In December, the prime minister of Bangladesh, Sheik Hasina Wazed, who had championed microloans alongside President Clinton at talks in Washington in 1997, turned her back on them. She said microlenders were “sucking blood from the poor in the name of poverty alleviation,” and she ordered an investigation into Grameen Bank, which had pioneered microcredit and, with its founder, was awarded the Nobel Peace Prize in 2006.
In India, until recently home to the world’s fastest-growing microcredit businesses, lending has slowed sharply since the state with the most microloans adopted a strict law restricting lending. In Nicaragua, Pakistan and Bolivia, activists and politicians have urged borrowers not to repay their loans.

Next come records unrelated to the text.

/-- An access of a chain, n bytes at an address, parks (R415, R418): SUB 3; the first time that it finds a leaf not present it is reported. -/
def State.chPark (s : State) (i : ChId) (c : Chain) (at0 : Int) (n va : Nat) (motion : Bool) : State :=
  let die := i.cl / 2
  let t := s.tickOf die
  let span := pageSplit at0.toNat n (n / 8192 + 2)
  let s := (s.countPark die).onChain i fun c =>
    { c with park := some { va := va, t0 := t, k := 0, motion := motion, sub := 3, span := span }
             told := if motion then c.told else span }
  if motion || c.told == span then s else s.err die noCore 0x10 3 0 va (fieldOf c.root 52 12) (bytesOf 8 t.toNat)

/-- Lowers the HOLD that a PROMOTE raised (R420). Of a slot that has been retired and admitted anew, whose HOLD R74 has made 0, it stays 0
(the model's choice: log entry 40). -/
def State.chUnhold (s : State) (i : ChId) : State :=
  match s.chain i with
  | some c =>
    match c.hold with
    | some k => (s.onSlot (i.cl / 2) k fun r => { r with hold := r.hold - 1 }).onChain i fun c => { c with hold := none }
    | none => s
  | none => s

/-- The command has acted, or ended with a code (R312): it is to be retired. A page on its way is at rest again. -/
def State.chEnd (s : State) (i : ChId) (code detail : Nat) : State :=
  (s.chUnhold i).onChain i fun c =>
    { c with ph := .retire, code := code, detail := detail, nxt := c.pc + 128, sent := false, buf := [], got := false, asked := false }
/-- The command ends with an access code (R312): detail the failing address. -/
def State.chFail (s : State) (i : ChId) (va : Nat) : State := s.chEnd i 3 va

/-- The chain stops at a command that meets an uncorrectable word (R425): no STATUS, no SIG. -/
def State.chStop (s : State) (i : ChId) (c : Chain) (w : Nat) : State :=
  ((s.chUnhold i).chDrop i).err (i.cl / 2) noCore 0x12 1 0 w c.head
/-- A KV command that meets one stops, and its slots are finished as though RQFIN named them (R425, R75). -/
def State.chKvStop (s : State) (i : ChId) (c : Chain) (slots : List Nat) (w : Nat) : State :=
  let die := i.cl / 2
  let s := (s.chUnhold i).chDrop i
  (each (fun k s => s.rqfin die k) slots s).err die noCore 0x12 2 0 w (match slots with | k :: _ => k | [] => c.head)

/-- The chain's command cannot be read (R308): it stops, kind 0x05 SUB 1. -/
def State.chUnread (s : State) (i : ChId) (c : Chain) (code : Nat) : State :=
  (s.chDrop i).err (i.cl / 2) noCore 5 1 0 c.pc (code * 2 ^ 56) (bytesOf 8 c.head)

/-- Reads the runs of an access that lie on the chain's die or in companion memory, into bytes that hold the rest. -/
def State.chNear (s : State) (c : Chain) (rs : List (Nat × Nat)) (d : List Byte) : Except Nat (List Byte) × State :=
  let die := c.core / 384
  (accPieces rs 0).foldl (fun acc p =>
    match acc with
    | (.ok d, s) =>
      if remoteTo die p.2.1 then (.ok d, s)
      else
        match s.serveLoad die p.2.1 p.2.2 c.sup with
        | (.ok bs, s) => (.ok (splice d p.1 bs), s)
        | (.error w, s) => (.error w, s)
    | e => e) (.ok d, s)

/-- A read of a chain (R311, R334): k goes on with the bytes once every piece is there; pieces on other dies are asked for, once no write of
the command to the same bytes is on its way (R313). -/
def State.chLoad (s : State) (i : ChId) (va : Int) (n : Nat) (bad : Nat → State → State) (k : List Byte → State → State) : State :=
  match s.chain i with
  | none => s
  | some c =>
    if c.got then k c.buf s
    else if s.chReads i then s
    else
      match s.chAccess c { rd := true } va n with
      | (.bad _ v, s) => bad v s
      | (.park m v, s) => s.chPark i c va n v m
      | (.ok rs, s) =>
        let die := c.core / 384
        let far := (accPieces rs 0).filter fun p => remoteTo die p.2.1
        if s.chAny i fun f => !f.reads && runsMeet rs [(f.pa, f.len)] then s
        else if far.isEmpty || c.asked then
          match s.chNear c rs (if c.asked then c.buf else List.replicate n 0) with
          | (.error w, s) => s.chStop i c w
          | (.ok bs, s) => k bs (s.onChain i fun c => { c with buf := bs, got := true, told := [] })
        else
          let s := s.onChain i fun c => { c with buf := List.replicate n 0, asked := true }
          each (fun (p : Nat × Nat × Nat) s =>
            s.inject { kind := 1, dst := paDie p.2.1, dstc := paCore p.2.1, src := die, srcc := noCore, pa := p.2.1, len := p.2.2,
                       need := p.1, handle := (va + p.1).toNat, who := i.who }) far s

/-- Bytes of a chain's read arrive from another die. -/
def State.chGot (s : State) (i : ChId) (off : Nat) (bs : List Byte) : State := s.onChain i fun c => { c with buf := splice c.buf off bs }

/-- The bytes of a tile that n bytes at an address cover, as a mask. -/
def tileMask (t pa n : Nat) : Nat :=
  let lo := max pa (512 * t)
  let hi := min (pa + n) (512 * t + 512)
  if lo < hi then (2 ^ (hi - lo) - 1) <<< (lo - 512 * t) else 0

/-- Counts bytes that a command has written in tile store (R315): a tile all of whose bytes it has written has its tag, by the number of
tiles completed before it. -/
def Chain.mark (c : Chain) (pa n : Nat) : Chain :=
  if paSpace pa != 0 || n == 0 then c
  else
    (upFrom (pa / 512) ((pa + n - 1) / 512 - pa / 512 + 1)).foldl (fun c t =>
      let old := (spGet (0, 0) c.part t)
      let m := old.1 ||| tileMask t pa n
      let full := m == 2 ^ 512 - 1 && old.1 != m
      let tag := if full then BitVec.ofNat 16 (c.tag + if c.tinc then c.tiles else 0) else old.2
      { c with part := spSet c.part t (m, tag), tiles := if full then c.tiles + 1 else c.tiles }) c
/-- n bytes of a chain's data command have been written at an address, within one line: the tile takes its tag once all of its bytes have
been (R315, R107). A line that is lost is never written. -/
def State.chTag (s : State) (i : ChId) (pa n : Nat) : State :=
  let s := s.onChain i fun c => c.mark pa n
  match s.chain i with
  | some c =>
    let p := spGet (0, 0) c.part (pa / 512)
    if p.1 == 2 ^ 512 - 1 then s.tagTiles (pa / 512 * 512) 512 p.2 else s
  | none => s

/-- A write of a chain (R311, R313, R337): k goes on once it is served here or sent. A line with a write unacknowledged waits. m is the
member that the slots carry. Where one of its pages fails, none of its bytes is written, those on a good page before it neither: the manual
does not say (the model's choice: log entry 19). -/
def State.chStore (s : State) (i : ChId) (va : Int) (bs : List Byte) (m : Nat) (marks : Bool) (bad : Nat → State → State)
    (k : State → State) : State :=
  match s.chain i with
  | none => s
  | some c =>
    match s.chAccess c { w := true } va bs.length with
    | (.bad _ v, s) => bad v s
    | (.park p v, s) => s.chPark i c va bs.length v p
    | (.ok rs, s) =>
      let die := c.core / 384
      let ps := accPieces rs 0
      if ps.any fun p => remoteTo die p.2.1 && s.chAny i fun f => !f.reads && f.pa / 64 == p.2.1 / 64 then s
      else
        let s := if c.told.isEmpty then s else s.onChain i fun c => { c with told := [] }
        let s := each (fun (p : Nat × Nat × Nat) s =>
          let d := (bs.drop p.1).take p.2.2
          if remoteTo die p.2.1 then
            s.inject { kind := 0, dst := paDie p.2.1, dstc := paCore p.2.1, src := die, srcc := noCore, pa := p.2.1, len := p.2.2,
                       need := if marks then 1 else 0, rank := m, handle := (va + p.1).toNat, who := i.who, data := d }
          else
            let s := s.serveStore die p.2.1 d c.sup
            if marks then s.chTag i p.2.1 p.2.2 else s) ps s
        k s

/-- The chain goes on to its next element or piece. -/
def State.chNext (s : State) (i : ChId) : State :=
  s.onChain i fun c => { c with prog := c.prog + 1, buf := [], got := false, asked := false }

/-- The command of a chain that is to read one is read and checked (R308, R317). Detail of a command that fails its checks is 0, code 0x02 too:
the manual does not say whether the misaligned address is a failing one (the model's choice: log entry 19). -/
def State.chRead (s : State) (i : ChId) : State :=
  match s.chain i with
  | none => s
  | some c =>
    if c.ph != .read || c.park.isSome then s
    else
      s.chLoad i c.pc 128 (fun _ s => s.chUnread i c 3) fun bs s =>
        let c := { c with cmd := bs, prog := 0, tiles := 0, part := [], code := 0, mask := 0, detail := 0, slots := [], kv := none,
                          hold := none, buf := [], got := false, asked := false, sent := false, park := none, nxt := c.pc + 128 }
        match c.check with
        | 0 => s.onChain i fun _ => { c with ph := .wait }
        | code => s.onChain i fun _ => { c with ph := .retire, code := code }

/-- CHAIN_START (R307, R308): the oldest unstarted head takes a free place of its engine, and its first command is read; a command whose
read waited is read. -/
def execChainStart (s : State) : Out :=
  let i := s.chId
  .next (
    if 4 ≤ i.ch then s
    else
      match s.chain i with
      | some _ => s.chRead i
      | none =>
        match ((s.clusterAt i.cl).xeng i.e).heads with
        | h :: t =>
          (s.onXeng i.cl i.e fun x =>
            { x with heads := t, chains := spSet x.chains i.ch { head := h.pc, pc := h.pc, core := h.core, root := h.root, sup := h.sup } }).chRead i
        | [] => s)

/-- The command of the chain of the step acts, if it is of an operation and its events allow it (R310, R317): its WAIT events are taken
once. -/
def State.chAct (s : State) (op : Nat) (k : ChId → Chain → State → State) : Out :=
  let i := s.chId
  .next (
    match s.chain i with
    | none => s
    | some c =>
      if c.op != op || c.park.isSome then s
      else
        match c.ph with
        | .act => k i c s
        | .wait =>
          let cl := s.clusterAt i.cl
          if countsReady cl.ev c.waits 16 then
            let s := (s.onCluster i.cl fun x => { x with ev := takeCounts x.ev c.waits 16 }).onChain i fun c => { c with ph := .act }
            k i { c with ph := .act } s
          else s
        | _ => s)

/-- One element of COPY or COPYND (R313): number prog of the nest n0, n1, n2, innermost first; total elements in all. Each element's accesses
count their own lines of companion memory (the model's choice: log entry 41). -/
def State.copyElem (s : State) (i : ChId) (c : Chain) (n0 n1 n2 total : Nat) : State :=
  if total ≤ c.prog then s.chEnd i 0 0
  else
    let es : Nat := 2 ^ c.esz
    let a : Int := (c.prog % n0 : Nat)
    let b : Int := (c.prog / n0 % n1 : Nat)
    let cc : Int := (c.prog / n0 / n1 % n2 : Nat)
    let d : Int := (c.prog / n0 / n1 / n2 : Nat)
    let nd := c.op == 2
    let str : Nat → Int := fun k => if nd then (c.dw k).toInt else 0
    let x := ((c.dw 1).toNat : Int) + c.soff + a * es + b * str 4 + cc * str 5 + d * str 6
    let y := ((c.dw 2).toNat : Int) + c.doff + a * es + b * str 7 + cc * str 8 + d * str 9
    s.chLoad i x es (fun v s => s.chFail i v) fun bs s => s.chStore i y bs 0 true (fun v s => s.chFail i v) fun s => s.chNext i

/-- COPY (R313): one element. -/
def execCopy (s : State) : Out :=
  s.chAct 0x01 fun i c s => let n := (c.dw 3).toNat / 2 ^ c.esz; s.copyElem i c n 1 1 n
/-- COPYND (R313): one element. -/
def execCopynd (s : State) : Out :=
  s.chAct 0x02 fun i c s =>
    let n : Nat → Nat := fun k => fieldOf (c.dw 3) (16 * k) 16 + 1
    s.copyElem i c (n 0) (n 1) (n 2) (n 0 * n 1 * n 2 * n 3)

/-- A member of MCAST fails (R314): its bit of the mask; the first failing address is the detail. -/
def Chain.memberFail (c : Chain) (m va : Nat) : Chain :=
  { c with mask := c.mask ||| 2 ^ m, code := 7, detail := if c.mask = 0 then va else c.detail }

The hostility toward microfinance is a sharp reversal from the praise and good will that politicians, social workers and bankers showered on the sector in the last decade. But as with other trumpeted development initiatives that have promised to lift hundreds of millions from poverty, microcredit has struggled to turn rhetoric into tangible success.
Done right, these loans have shown promise in allowing some borrowers to build sustainable livelihoods. But it has also become clear that the rapid growth of microcredit has made the loans much less effective. Most borrowers do not appear to be climbing out of poverty, and a sizable minority is getting trapped in a spiral of debt, according to studies and analysts.